(Stored data entries)
+-------+
/-- The step of a station has ended: the cycle moves on and counts, a run ends after its last step; a discarded step is
repeated, and a visit follows the self-calibration inserted ahead of it (04 R113, R116, R129, R130). -/
def State.stepDone (s : State) (st : Nat) (b : CalJob) : State :=
  let q := s.stn st
  if q.st = 3 then s.setStn st { q with job := none }
  else if b.discard then (s.owe st ⟨b.step, b.entryRetried, b.repeat_⟩).nextStep st
  else
    match b.repeat_ with
    | some j => (s.owe st ⟨.visit j, true, none⟩).nextStep st
    | none =>
      let s := s.setStn st { q with job := none }
      let s :=
        if q.st = 2 then (if q.runLeft.isEmpty then s.runEnd st else s)
        else
          let s := s.setStn st { s.stn st with idx := (q.idx + 1) % 49 }
          if b.step = .selfCal then s.setFld Reg.calStat 31 16 (s.fld Reg.calStat 31 16 + 1) else s
      s.nextStep st

/-- The comparison of a parallel run passes (04 R115). One that a disabled channel leaves short of samples fails: DESIGN CHOICE
(04 R116; notes/assumptions/90.md). -/
def State.parPass (s : State) (p : ParRun) : Bool :=
  p.cnt == 64 && p.sumD.natAbs ≤ 4 * s.fld Reg.calCmp 15 0 && p.maxD ≤ s.fld Reg.calCmp 31 16

/-- OFFS steps of a passing comparison: round(mean d / 0.125). -/
def ParRun.steps (p : ParRun) : Int := roundHalfOut p.sumD 8

/-- HAND_OVER: the entry comparison at the hand-over crossing (04 R114 to R116). A comparison that fails in a step to be
discarded finds no fault: the step is repeated (04 R130). -/
def State.handOver (s : State) (st j : Nat) (b : CalJob) : State :=
  if s.parPass b.par then
    let n := sliceNo st 32
    let v := s.slice n
    let (o, s) := s.limitTrim 9 (v.offs + b.par.steps)
    let s := s.setSlice n { v with measOffs := v.measOffs + (o - v.offs), offs := o }
    let u := s.slice (sliceNo st j)
    s.setStn st { s.stn st with
      handed := some j
      job := some { b with
        phase := .offline, ends := s.time.xcount + 32768, left := b.v, par := .zero, offlineDone := false
        handedX := s.time.xcount, gainBefore := u.measGain, loaded := (u.offs, u.gain, u.skew) } }
  else if b.discard then s.stepDone st b
  else if b.entryRetried then s.faultByVisit st j s.time.xcount
  else (s.owe st ⟨.selfCal, false, some j⟩).nextStep st

/-- τ or the spare's skew from its sums, 0.1 ps, limited to ±2.0 ps (04 R117, R125); `h` is 1 for sums in codes and 2 for
sums in half codes. -/
def State.skewOf (s : State) (num den : Int) (h : Nat) : Int :=
  clampI (-20) 20 (roundHalfOut (s.period * 10 * num) (2 ^ 25 * h * den.toNat))

/-- The skew update of an odd slice at its hand-back (04 R125). -/
def State.skewUpdate (s : State) (st j : Nat) : State :=
  let c := 16 * st + j / 2
  let ch := s.chan c
  if j % 2 = 1 ∧ 1024 ≤ ch.skCnt then
    let n := sliceNo st j
    let v := s.slice n
    (s.setSlice n { v with measSkew := v.measSkew - s.skewOf ch.skRes ch.skSq 2 }).setChan c { ch with skRes := 0, skSq := 0, skCnt := 0 }
  else s

/-- HAND_BACK: the exit comparison (04 R114 to R116, R125, R127, R131). -/
def State.handBack (s : State) (st j : Nat) (b : CalJob) : State :=
  if b.discard then
    ((s.returnVisited st s.time.xcount).setStn st { s.stn st with handed := none }).stepDone st b
  else if s.parPass b.par then
    let n := sliceNo st j
    let v := s.slice n
    let s := (s.setSlice n { v with measOffs := v.measOffs - b.par.steps }).skewUpdate st j
    let s := ((s.measured st j).stepTemp st)
    let c := 16 * st + j / 2
    let ch := s.chan c
    let s := s.setChan c (if j % 2 = 0 then { ch with visitEven := some s.time.orbitNo }
      else { ch with visitOdd := some s.time.orbitNo })
    (s.setStn st { s.stn st with handed := none }).stepDone st b
  else if b.exitRetried then s.faultByVisit st j b.handedX
  else
    s.setStn st { s.stn st with job := some { b with
      phase := .offline, ends := s.time.xcount + 32768, left := b.v, par := .zero
      offlineDone := false, exitRetried := true } }
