/-- A window cut from PIPE and the hit ring (06 R184 to R187). `ue` lists the PIPE words read uncorrectable by the container that
each held, `hitUe` those of the hit ring by the record of the window (14 Table 14.4). -/
def State.cutPipe (s : State) (acc : Accept) (ue hitUe : List (Nat × WordAt)) : Fragment × State :=
  let (lo, n) := acc.window
  let chans := s.selected acc acc.chsel
  let early := decide (lo < 0)
  let hi := lo + n - 1
  let recs := (s.ringRecords lo hi).filter fun p => memNat chans p.2.1
  let recs := (recs.zip (upto 0 recs.length))
  let bad := hitUe.map Prod.fst
  let omitted := 2 ≤ acc.mode && recs.any fun p => memNat bad p.2
  let hits := (recs.filter fun p => !memNat bad p.2).map fun p => fragRecord lo p.1
  let lost := ue.map Prod.fst
  let data := chans.map fun c => (upto 0 n).flatMap fun (i : Nat) =>
    let x : Int := lo + i
    if x < 0 then List.replicate 4 0xC000
    else (upto 0 4).map fun k => if memNat lost (pipeKey x.toNat c k) then 0xC000 else s.pipeAt x.toNat c k
  let keys := if acc.mode % 2 = 1 then ue.filter fun u =>
      memNat chans (u.1 % 2048 / 4) && (upto 0 n).any fun (i : Nat) => decide (0 ≤ lo + i) && (lo + i).toNat % 4096 == u.1 / 2048
    else []
  let trunc := omitted || decide (max lo 0 < (s.trig.ringFrom : Int))
  let flags := (if trunc then 8 else 0) + (if acc.self then 16 else 0) + (if early || !keys.isEmpty then 32 else 0)
  let t := s.wordErrors (keys.map fun u => { u.2 with bank := u.1 % 2048 / 64 })
  let t := if omitted then
      t.wordErrors ((hitUe.filter fun u => u.1 < recs.length).map fun u => inBanks u.2 32 12)
    else t
  let (ctl, dist) := s.cmpFor (s.time.xcount / 256)
  (⟨chans, data, hits, flags, acc.chsel, ctl, dist⟩, t)

/-- CHSEL as a fragment from the history store applies it (06 R186). -/
def histSel (sel : Nat) : Nat := if sel = 1 ∨ sel = 3 then 2 else sel

/-- The block periods and stations that a window needs. -/
def windowBlocks (lo : Int) (n : Nat) (chans : List Nat) : List (Nat × Nat) :=
  let hi := lo + n - 1
  if hi < 0 then []
  else
    let p0 := lo.toNat / 256
    let p1 := hi.toNat / 256
    let sts := (upto 0 32).filter fun st => chans.any fun c => c / 16 == st
    (if p0 = p1 then [p0] else [p0, p1]).flatMap fun p => sts.map fun st => (p, st)

/-- A window read from the history store (06 R186). `ue` lists the blocks, as 32 × period + station, that hold an error
beyond correction; `ecc` and `row` are what the check of the first block read, and of its index entry, finds. -/
def State.cutHist (s : State) (acc : Accept) (ecc : StackRead) (row : Nat) (ue : List Nat) : Fragment × State :=
  let (lo, n) := acc.window
  let sel := histSel acc.chsel
  let chans := s.selected acc sel
  let raw := acc.mode % 2 == 1
  let early := decide (lo < 0)
  let blks := if raw then windowBlocks lo n chans else []
  let step (acc' : List (Nat × Nat × BlockRead) × State) (b : Nat × Nat) : List (Nat × Nat × BlockRead) × State :=
    let (got, t) := acc'
    let e : EccResult := if memNat ue (blockKey b.1 b.2) then .uncorrectable
      else if got.isEmpty && ecc.ecc != .uncorrectable then ecc.ecc else .clean
    let t := if got.isEmpty then t.indexRead b.1 b.2 ecc.entry else t
    let poss := (upto 0 16).filter fun k => memNat chans (16 * b.2 + k)
    let (r, t) := t.readBlock b.1 b.2 poss e row
    (got ++ [(b.1, b.2, r)], t)
  let (got, t) := blks.foldl step ([], s)
  let data := chans.map fun c => (upto 0 n).flatMap fun (i : Nat) =>
    let x : Int := lo + i
    if x < 0 then List.replicate 4 0xC000
    else match got.find? fun (p, st, _) => p == x.toNat / 256 && st == c / 16 with
      | some (_, _, r) => r.containers (c % 16) (x.toNat % 256) 1
      | none => List.replicate 4 0xC000
  let absent := got.any fun (_, st, r) => r.got.isNone || r.error ||
    (upto 0 n).any fun (i : Nat) => decide (0 ≤ lo + i) && t.lostAt st (lo + i).toNat
  let flags := 1 + 2 + (if sel != acc.chsel then 4 else 0) + (if acc.self then 16 else 0) +
    (if early || absent then 32 else 0)
  let (ctl, dist) := s.cmpFor (s.time.xcount / 256)
  (⟨chans, data, [], flags, sel, ctl, dist⟩, t)

/-- The accept's age at the start of service makes it PIPE-served (06 R184). -/
def State.pipeServed (s : State) (acc : Accept) : Bool := decide ((s.time.xcount : Int) - acc.a < 3840)

/-- The group that holds label a + POST has been formed (06 R184). -/
def State.windowIn (s : State) (acc : Accept) : Bool := decide (acc.a + acc.post < (s.trig.groupX : Int))

/-- The blocks of a history-served window are written and indexed. -/
def State.blocksIn (s : State) (acc : Accept) : Bool :=
  let (lo, n) := acc.window
  let hi := (lo + n - 1).toNat / 256
  hi < s.hist.periods && !s.hist.toIndex.any fun p => lo.toNat / 256 ≤ p.1 && p.1 ≤ hi

/-- EVB 13 to 15 are awake (14 R398). -/
def State.evbAwake (s : State) : Bool :=
  [16, 17, 18].all fun m => !memNat s.mem.asleep m && !memNat s.mem.waking m

/-- The accepts that the history store serves go in their order: the first one, when its blocks are in (06 R184). -/
def State.historyAccept (s : State) : Option Accept :=
  (s.trig.accQueue.find? fun a => a.started.isNone && !s.pipeServed a).filter fun a => s.windowIn a && s.blocksIn a

/-- Assembly can start to serve accepts (14 R398, 15 Table 15.1). -/
def State.assemblyUp (s : State) : Bool := s.time.sampling && s.evbAwake && !(s.engine 2).restarting

/-- A fragment read waits for the history store: it ranks ahead of recalls (07 R236, R238). -/
def State.fragmentWaits (s : State) : Bool := s.assemblyUp && s.historyAccept.isSome

/-- The accept whose service starts next: the first one of either path, when it is ready (06 R184). A scrub in debt takes
its slot ahead of a fragment read (07 R236). -/
def State.nextService (s : State) : Option Accept :=
  let pipe := (s.trig.accQueue.find? fun a => a.started.isNone && s.pipeServed a).filter fun a =>
    s.windowIn a && s.time.cutAt != some s.time.now
  let hist := if s.scrubClaims then none else s.historyAccept
  match pipe, hist with
  | some p, some h => if p.a ≤ h.a then some p else some h
  | some p, none => some p
  | none, h => h

/-- Service of an accept starts and its window is cut. -/
def State.startService (s : State) (acc : Accept) (ecc : StackRead) (row : Nat) (ue hitUe : List (Nat × WordAt)) : State :=
  let pipe := s.pipeServed acc
  let (b, t) := if pipe then s.cutPipe acc ue hitUe else s.cutHist acc ecc row (ue.map Prod.fst)
  let g := t.trig
  let upd (a : Accept) : Accept :=
    if a.seq == acc.seq then { a with started := some t.time.now, hist := !pipe, frag := some b } else a
  { t with
    time := if pipe then { t.time with cutAt := some t.time.now } else t.time
    trig := { g with
      accQueue := g.accQueue.map upd
      dt := if pipe then g.dt else { g.dt with accHist := (g.dt.accHist + 1) % 2 ^ 64 } } }

/-- ACCEPT_SERVICE_START. -/
def execAcceptServiceStart (ecc : StackRead) (row : Nat) (ue hitUe : List (Nat × WordAt)) (s : State) :
    Host.Outcome State Fault Refusal :=
  match s.nextService with
  | some acc => whenDue s s.assemblyUp (s.startService acc ecc row ue hitUe)
  | none => .next s

/-- The window of an accept that PIPE serves holds crossings that a station island could not take: those of a channel that it
selected, or, under CHSEL 01 and 11, the accepted crossing, whose records would have selected (01 R34, 06 R185). -/
def State.sagWindow (s : State) (acc : Accept) : Bool :=
  let (lo, n) := acc.window
  let chans := match acc.frag with
    | some g => g.chans
    | none => []
  !acc.hist && (chans.any (fun c =>
      (upto 0 n).any fun (i : Nat) => decide (0 ≤ lo + i) && s.sagAt (c / 16) (lo + i).toNat) ||
    (acc.chsel % 2 == 1 && decide (0 ≤ acc.a) && (upto 0 512).any fun c => s.enAt c acc.a && s.sagAt (c / 16) acc.a.toNat))

/-- EVB 13 to 15 enter retention while their bit is set, ACC_EN = 0 and no fragment is being assembled (14 R397). -/
def State.evbRetention (s : State) : State :=
  if !bit (s.reg Reg.trgCtl) 0 && !s.trig.accQueue.any fun a => a.frag.isSome then
    let sl := [16, 17, 18].filter fun m => bit (s.reg Reg.memSleep) m && !memNat s.mem.waking m
    { s with mem := { s.mem with asleep := sl.foldl insNat s.mem.asleep } }
  else s

/-- What a fragment leaves free in the class-2 share: room for the GAP record of every accept that is queued and of one that
comes with the queue full (10 R308; notes/assumptions/106.md). -/
def State.gapRoom (s : State) : Nat := 64 * s.trig.accQueue.length

/-- The fragment of an accept is placed, or its GAP record, with which its queue entry is released (06 R183, R188). For a
fragment that a sag took, R34 gives no REASON: the record has 2, as for one that the spool could not take
(notes/assumptions/62.md). -/
def State.placeFragment (s : State) (acc : Accept) (b : List Byte) : State :=
  let s := { s with trig := { s.trig with
    accQueue := s.trig.accQueue.map fun a => if a.seq == acc.seq then { a with frag := none } else a } }
  let gap (t : State) : State := t.placeAccGap acc 2 (some acc.seq)
  State.evbRetention (if s.sagWindow acc then gap s else
    match s.tryShare 2 s.gapRoom fun t =>
        ((t.closePacket 2 false).placeLong 2 b true (2 * (b.length / 4096) + 4)).closePacket 2 false with
    | some t => (if Nat.testBit (byteAt b 3) 3 then t.event Reg.hitStat 2 else t).freeAccept (some acc.seq)
    | none => gap (s.gapFull 2))

/-- A fragment leaves its assembly, with what EVB 13 to 15 could not give (14 Table 14.4). -/
def State.completeFragment (s : State) (acc : Accept) (g : Fragment) (ue : List (Nat × Nat × WordAt)) : State :=
  let ue := if acc.mode % 2 = 1 then ue.filter fun u => (g.data.drop u.1).head?.any fun xs => u.2.1 < xs.length else []
  (s.wordErrors (ue.map fun u => inBanks u.2.2 45 3)).placeFragment acc (s.fragment acc (g.damaged ue))

/-- FRAGMENT_COMPLETE: fragments leave in the order of their completion. -/
def execFragmentComplete (f : FragRead) (s : State) : Host.Outcome State Fault Refusal :=
  match s.trig.accQueue.find? fun a => a.seq == f.seq with
  | some acc =>
    match acc.frag with
    | some g => .next (s.completeFragment acc g f.ue)
    | none => .next s
  | none => .next s

/-- EVB 13 to 15 wake (14 R397, R398). -/
def State.evbWake (s : State) : State :=
  [16, 17, 18].foldl (fun t m => if memNat t.mem.asleep m then t.wake m else t) s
+-------+
**YOUR GOAL:**
Above are some records. Report the number of their lines that include "lists", and add nothing else.

**REPLY:**
2